When reading about vaccine created by Oxford, the biggest concern seems to be that people could have or develop antibodies for the adenovirus after first dose. I'm guessing someone with HLA-B27 has even a higher chance of doing that. I understand that, but I'm still not understanding how it works. Is it same as the mRNA vaccine, with the difference that the adenovirus is just used to deliver it?

1 comments

I have collaborators in the vaccine group, but I'm not directly involved in the trial. In fact, I think the Oxford vaccine has 2 potential design issues, 1 of which is shared with all other vaccines.

The first issue is what you pointed out. Adenovirus delivery is potentially more risky. I'm incidentally also HLA-B27, and I will personally stay away from it.

The second issue, shared with all other vaccines, is that IMHO they should not have vaccinated us for the whole spike protein, but just for some fragment.
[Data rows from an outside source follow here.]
/-- `n` bytes of a space are read: the value, and the granule that was uncorrectable (R262). A host byte is free (R209). -/
def State.engineRead (who : Requester) (sp core : Nat) (a : Int) (n : Nat) (s : State) : Engine (Nat × Option Nat) :=
  match sp with
  | 0 =>
    (match s.engineReach who .read (BitVec.ofInt 64 a) with
     | .ok s pa => s.engineLoad who (BitVec.ofInt 64 a) pa n
     | .wait => .wait
     | .fault va => .fault va)
  | 4 => .ok s (digits 8 (fun i => (Config.hostByte s.tick (BitVec.ofInt 64 (a + i)).toNat).toNat) n, none)
  | _ =>
    let x := a.toNat
    let m := if sp = 2 then vget s.cl.stores core [] else s.cl.spad
    .ok s (m.load x n, (s.cl.bad.find? fun g => g.1 == localOwner sp core && g.2 < x + n && x < g.2 + 8).map (·.2))

/-- The bytes of some pieces are read, the first lowest, with the uncorrectable granules. -/
def State.readPieces (who : Requester) (sp core : Nat) : List Piece → State → Engine (Nat × List Nat)
  | [], s => .ok s (0, [])
  | x :: xs, s =>
    match s.engineRead who sp core x.1 x.2 with
    | .wait => .wait
    | .fault va => .fault va
    | .ok s y =>
      match State.readPieces who sp core xs s with
      | .wait => .wait
      | .fault va => .fault va
      | .ok s z => .ok s (y.1 + z.1 * 2 ^ (8 * x.2), y.2.toList ++ z.2)

/-- Granules of `n` bytes become uncorrectable (R208, R262). -/
def State.spoilGlobal (pa n : Nat) (s : State) : State :=
  { s with pkg := { s.pkg with
    poison := (List.range n).foldl (fun p i => insertNat ((pa + i) / granule (pa + i) * granule (pa + i)) p) s.pkg.poison } }

def State.spoilLocal (owner a n : Nat) (s : State) : State :=
  { s with cl := { s.cl with
    bad := (List.range n).foldl (fun b i =>
      let g := (owner, (a + i) / 8 * 8)
      if b.contains g then b else g :: b) s.cl.bad } }

/-- `n` bytes of a space are written; bytes taken from an uncorrectable granule are written poisoned (R262). -/
def State.engineWrite (who : Requester) (sp core : Nat) (a : Int) (n data : Nat) (bad : Bool) (s : State) : Engine Unit :=
  match sp with
  | 0 =>
    (match s.engineReach who .write (BitVec.ofInt 64 a) with
     | .ok s pa =>
       let s := (s.homeStore pa n data).restartQueues
       .ok (if bad then s.spoilGlobal pa n else s) ()
     | .wait => .wait
     | .fault va => .fault va)
  | 4 => .ok s ()
  | 2 =>
    let s := s.storeWrite core a.toNat n data
    .ok (if bad then s.spoilLocal core a.toNat n else s) ()
  | _ =>
    let s := s.spadWrite a.toNat n data
    .ok (if bad then s.spoilLocal 8 a.toNat n else s) ()

/-- The bytes of some pieces are written, the first lowest. -/
def State.writePieces (who : Requester) (sp core : Nat) (bad : Bool) : List Piece → Nat → State → Engine Unit
  | [], _, s => .ok s ()
  | x :: xs, data, s =>
    match s.engineWrite who sp core x.1 x.2 data bad with
    | .ok s _ => State.writePieces who sp core bad xs (data / 2 ^ (8 * x.2)) s
    | .wait => .wait
    | .fault va => .fault va

/-- An element converted under the packet's TOP, RND and SAT (R259). -/
def Job.convert (j : Job) (raw : Nat) (scale : Option Nat) : Nat × Flags :=
  if !j.cvt then (raw, 0)
  else
    let sf := j.sfmt
    let df := j.dfmt
    let v : FVal :=
      if isMX sf then mxValue (if sf == 0x0E then e4m3 else e5m2) j.top raw (scale.getD 127)
      else if sf.toNat < 8 then (let x := readInt sf.toNat raw; .fin (x < 0) x.natAbs 0)
      else (fmtOfCode sf.toNat).decode j.top raw
    let mode := RMode.ofCode j.rnd
    if 8 ≤ df.toNat then (fmtOfCode df.toNat).deliver j.top mode j.sat ((pickNaN [v]).getD (v.ex, 0))
    else
      let r := toInt mode df.toNat v
      (lowBits (8 * j.e') r.1, r.2)

/-! ### Bursts -/

/-- The queue of a job. -/
def State.queueOf (s : State) (j : Job) : QueueBind := (s.cl.queues[j.q]?).getD ⟨0, 0, 0, 0⟩

/-- What becomes of a job at one element: it goes on, waits where it is, or has met a fault at an address. -/
inductive Moved where
  | next (s : State) (j : Job)
  | wait (s : State) (j : Job)
  | fault (s : State) (j : Job) (va : Word)

/-- A row of a packet is clipped, once. -/
def Job.clipRow (j : Job) (y : Nat) : Job := if j.clipped.contains y then j else { j with clipped := j.clipped ++ [y] }

/-- What the job holds of a buffer, and that replaced. -/
def Job.buf (j : Job) (b : Nat) : BufHeld := (j.bufs.find? (·.buf == b)).getD ⟨b, [], 0, 0⟩
def Job.setBuf (j : Job) (h : BufHeld) : Job := { j with bufs := h :: j.bufs.filter (·.buf != h.buf) }

/-- The places of an element in its space, and the address of its scale: in a circular buffer those of the next bytes of the job's dense
order (R264), of which byte `o` is the element's first and `o'` the scale's. None while the engine waits for a slot. -/
def Job.inPlace (j : Job) (a : Int) (scale : Option Int) (o : Nat) (s : State) : State × Job × Option (List Piece × Option Int) :=
  if j.ssp = 3 then
    let h := j.buf (j.word 1).toNat
    let o := h.base + o
    let o' := scale.map fun x => (o + (x - a)).toNat
    let last := max (o + j.e - 1) (o'.getD o)
    let r := s.slotsTo o last (2 * last + 2) h
    let c := r.1.cb h.buf
    (r.1, j.setBuf r.2.1, if r.2.2 then some (c.pieces r.2.1 o j.e, o'.map fun x => Int.ofNat (c.at' r.2.1 x)) else none)
  else (s, j, some ([(a, j.e)], scale))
The spike protein contains some mimotopes to confuse the immune system, and I'm worried that this might also be a source of autoimmunity in very rare cases. Naturally, because vaccines had to be rushed, this was not easy to account for.

Nonetheless, they all seem safe. Theoretically, mRNA ones might be safer, unless there's gene transfer/integration of mRNA into cells. But this is a very exotic issue unlikely to cause problems.